The FIND Act — Access for patients to game-changing nuclear medicine procedures
June 03, 2022
By Geoffrey B. Johnson, Thomas A. Hope and Christina M. Arenas
Within the last year, we’ve seen two new imaging agents to detect prostate cancer and one revolutionary therapeutic. Although the science is state-of-the-art, the Medicare reimbursement policy for radiopharmaceuticals, particularly in the outpatient hospital setting, is lagging decades behind.
The bipartisan Facilitating Innovative Nuclear Diagnostics (FIND) Act will rectify reimbursement and ensure that patients have access to cost-effective nuclear medicine procedures that could change the course of their treatment.
Lack of proper Medicare reimbursement for diagnostic radiopharmaceuticals blocks patient access to novel diagnostics and cancer therapies
The ability of patients to get access to lifesaving next-generation diagnostic and therapeutic radiopharmaceuticals is at serious risk due to an outdated Medicare reimbursement policy for diagnostic radiopharmaceuticals.
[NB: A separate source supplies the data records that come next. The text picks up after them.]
/-- The words of a block (R549). -/
def readCanFilterRegs (r : CanFilterRegs) (off : Nat) : Word :=
  match off with
  | 0x100 => fieldAt r.fltMatch 0
  | 0x104 => fieldAt r.fltMask 0
  | 0x108 => fieldAt r.fltAction 0 ||| flagAt r.fltEn 2
  | _ => 0

/-- The words of a block (R549). -/
def readCanRxqRegs (r : CanRxqRegs) (off : Nat) : Word :=
  match off with
  | 0x300 => fieldAt r.fill 0 ||| fieldAt r.watermark 8 ||| flagAt r.ovfPolicy 16 ||| flagAt r.locked 17
  | 0x304 => fieldAt r.rxOvfCount 0
  | 0x308 => fieldAt r.nextSeq 0
  | _ => 0

/-- The words of a block (R582). -/
def readPowerRegs (r : PowerRegs) (off : Nat) : Word :=
  match off with
  | 0x000 => fieldAt r.lastReach 0 ||| fieldAt r.lastSources 8
  | 0x004 => fieldAt r.cpErrSource 0
  | 0x008 => fieldAt r.cpErrAddr 0
  | 0x00C => fieldAt r.bootSrc 0 ||| flagAt r.bootFb 3 ||| flagAt r.hostsel 4 ||| flagAt r.clkFb 5 ||| fieldAt r.clkSrc 6 ||| fieldAt r.trimTries 8
  | 0x010 => fieldAt r.poweronCount 0
  | 0x014 => fieldAt r.coldCount 0
  | 0x018 => fieldAt r.cpResetCount 0
  | 0x01C => fieldAt r.brownoutCount 0
  | 0x020 => fieldAt r.kettleTripCount 0
  | 0x024 => fieldAt r.blockResetCount 0
  | 0x02C => flagAt r.saving 0 ||| flagAt r.pfArmed 1 ||| fieldAt r.copiesValid 2 ||| flagAt r.stale 4
  | 0x030 => r.lastSavePour.extractLsb' 0 32
  | 0x034 => r.lastSavePour.extractLsb' 32 32
  | 0x038 => fieldAt r.lastSaveUs 0
  | 0x03C => fieldAt r.vaultWearMax 0
  | 0x040 => fieldAt r.kettleState 0 ||| flagAt r.kettleClass 4 ||| fieldAt r.sensorExcluded 16
  | 0x044 => fieldAt r.tempMax 0
  | 0x048 => fieldAt r.warnCount 0
  | 0x0C0 => flagAt r.pfSeen 0 ||| flagAt r.warnSeen 1 ||| flagAt r.sensorSeen 2 ||| flagAt r.strapSeen 3 ||| flagAt r.v3aSeen 4 ||| flagAt r.cntOvf 8
  | off =>
    if 0x80 ≤ off ∧ off < 0xB0 ∧ (off - 0x80) % 4 = 0 then fieldAt (r.temp.getD ((off - 0x80) / 4) 0) 0 else
    0

/-- A write of v clears the W1C fields whose bits are 1. -/
def clearPowerRegs (r : PowerRegs) (off : Nat) (v : Word) : PowerRegs :=
  match off with
  | 0x0C0 => { r with pfSeen := r.pfSeen && !v.getLsbD 0, warnSeen := r.warnSeen && !v.getLsbD 1, sensorSeen := r.sensorSeen && !v.getLsbD 2, strapSeen := r.strapSeen && !v.getLsbD 3, v3aSeen := r.v3aSeen && !v.getLsbD 4, cntOvf := r.cntOvf && !v.getLsbD 8 }
  | _ => r

/-- The upper words that a read of a least significant word captures (R21). -/
def widePowerRegs (off : Nat) : List Nat :=
  match off with
  | 0x030 => [0x034]
  | _ => []

/-- The words of a block (R583). -/
def readNtcRegs (r : NtcRegs) (off : Nat) : Word :=
  match off with
  | 0x000 => flagAt r.ntcEn 0
  | 0x004 => fieldAt r.ntcRNom 0
  | 0x008 => fieldAt r.ntcBeta 0
  | 0x00C => fieldAt r.ntcRser 0
  | 0x010 => fieldAt r.tDs 0 ||| fieldAt r.tDe 16
  | 0x014 => fieldAt r.ntcTemp 0
  | 0x018 => fieldAt r.derate 0 ||| flagAt r.ntcFault 16
  | 0x01C => flagAt r.derateSeen 0 ||| flagAt r.ntcFaultSeen 1
  | _ => 0

/-- A write of v clears the W1C fields whose bits are 1. -/
def clearNtcRegs (r : NtcRegs) (off : Nat) (v : Word) : NtcRegs :=
  match off with
  | 0x01C => { r with derateSeen := r.derateSeen && !v.getLsbD 0, ntcFaultSeen := r.ntcFaultSeen && !v.getLsbD 1 }
  | _ => r

/-- A configuration image writes the settings of a word. -/
def loadNtcRegs (r : NtcRegs) (off : Nat) (v : Word) : NtcRegs :=
  match off with
  | 0x000 => { r with ntcEn := v.getLsbD 0 }
  | 0x004 => { r with ntcRNom := v.extractLsb' 0 32 }
  | 0x008 => { r with ntcBeta := v.extractLsb' 0 32 }
  | 0x00C => { r with ntcRser := v.extractLsb' 0 32 }
  | 0x010 => { r with tDs := v.extractLsb' 0 16, tDe := v.extractLsb' 16 16 }
  | _ => r

/-- The words of a block (R583). -/
def readVaultPolicyRegs (r : VaultPolicyRegs) (off : Nat) : Word :=
  match off with
  | 0x000 => fieldAt r.vaultPolicy 0 ||| fieldAt r.vaultTol 8
  | _ => 0

/-- A configuration image writes the settings of a word. -/
def loadVaultPolicyRegs (r : VaultPolicyRegs) (off : Nat) (v : Word) : VaultPolicyRegs :=
  match off with
  | 0x000 => { r with vaultPolicy := v.extractLsb' 0 2, vaultTol := v.extractLsb' 8 24 }
  | _ => r

end Sys2Proof.Machine
end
Often people outside of the nuclear medicine community struggle to understand how these radiopharmaceuticals are used and how critical they are in the care of patients — and by extension, the significant negative impact that lack of proper reimbursement has on patient care. The result of bundling a novel diagnostic radiopharmaceutical into the cost of a PET or SPECT scan is that medical centers lose significant amounts of money on every scan they perform with a novel diagnostic radiopharmaceutical on a Medicare patient. This results in medical centers choosing not to offer the new technology to any patients, especially in medical centers that are already struggling financially. This, in turn, blocks access to related anti-cancer radiopharmaceutical therapies. The Facilitating Innovative Nuclear Diagnostics (FIND) Act (H.R. 4479/S.2609) seeks to resolve this issue in a budget-neutral manner.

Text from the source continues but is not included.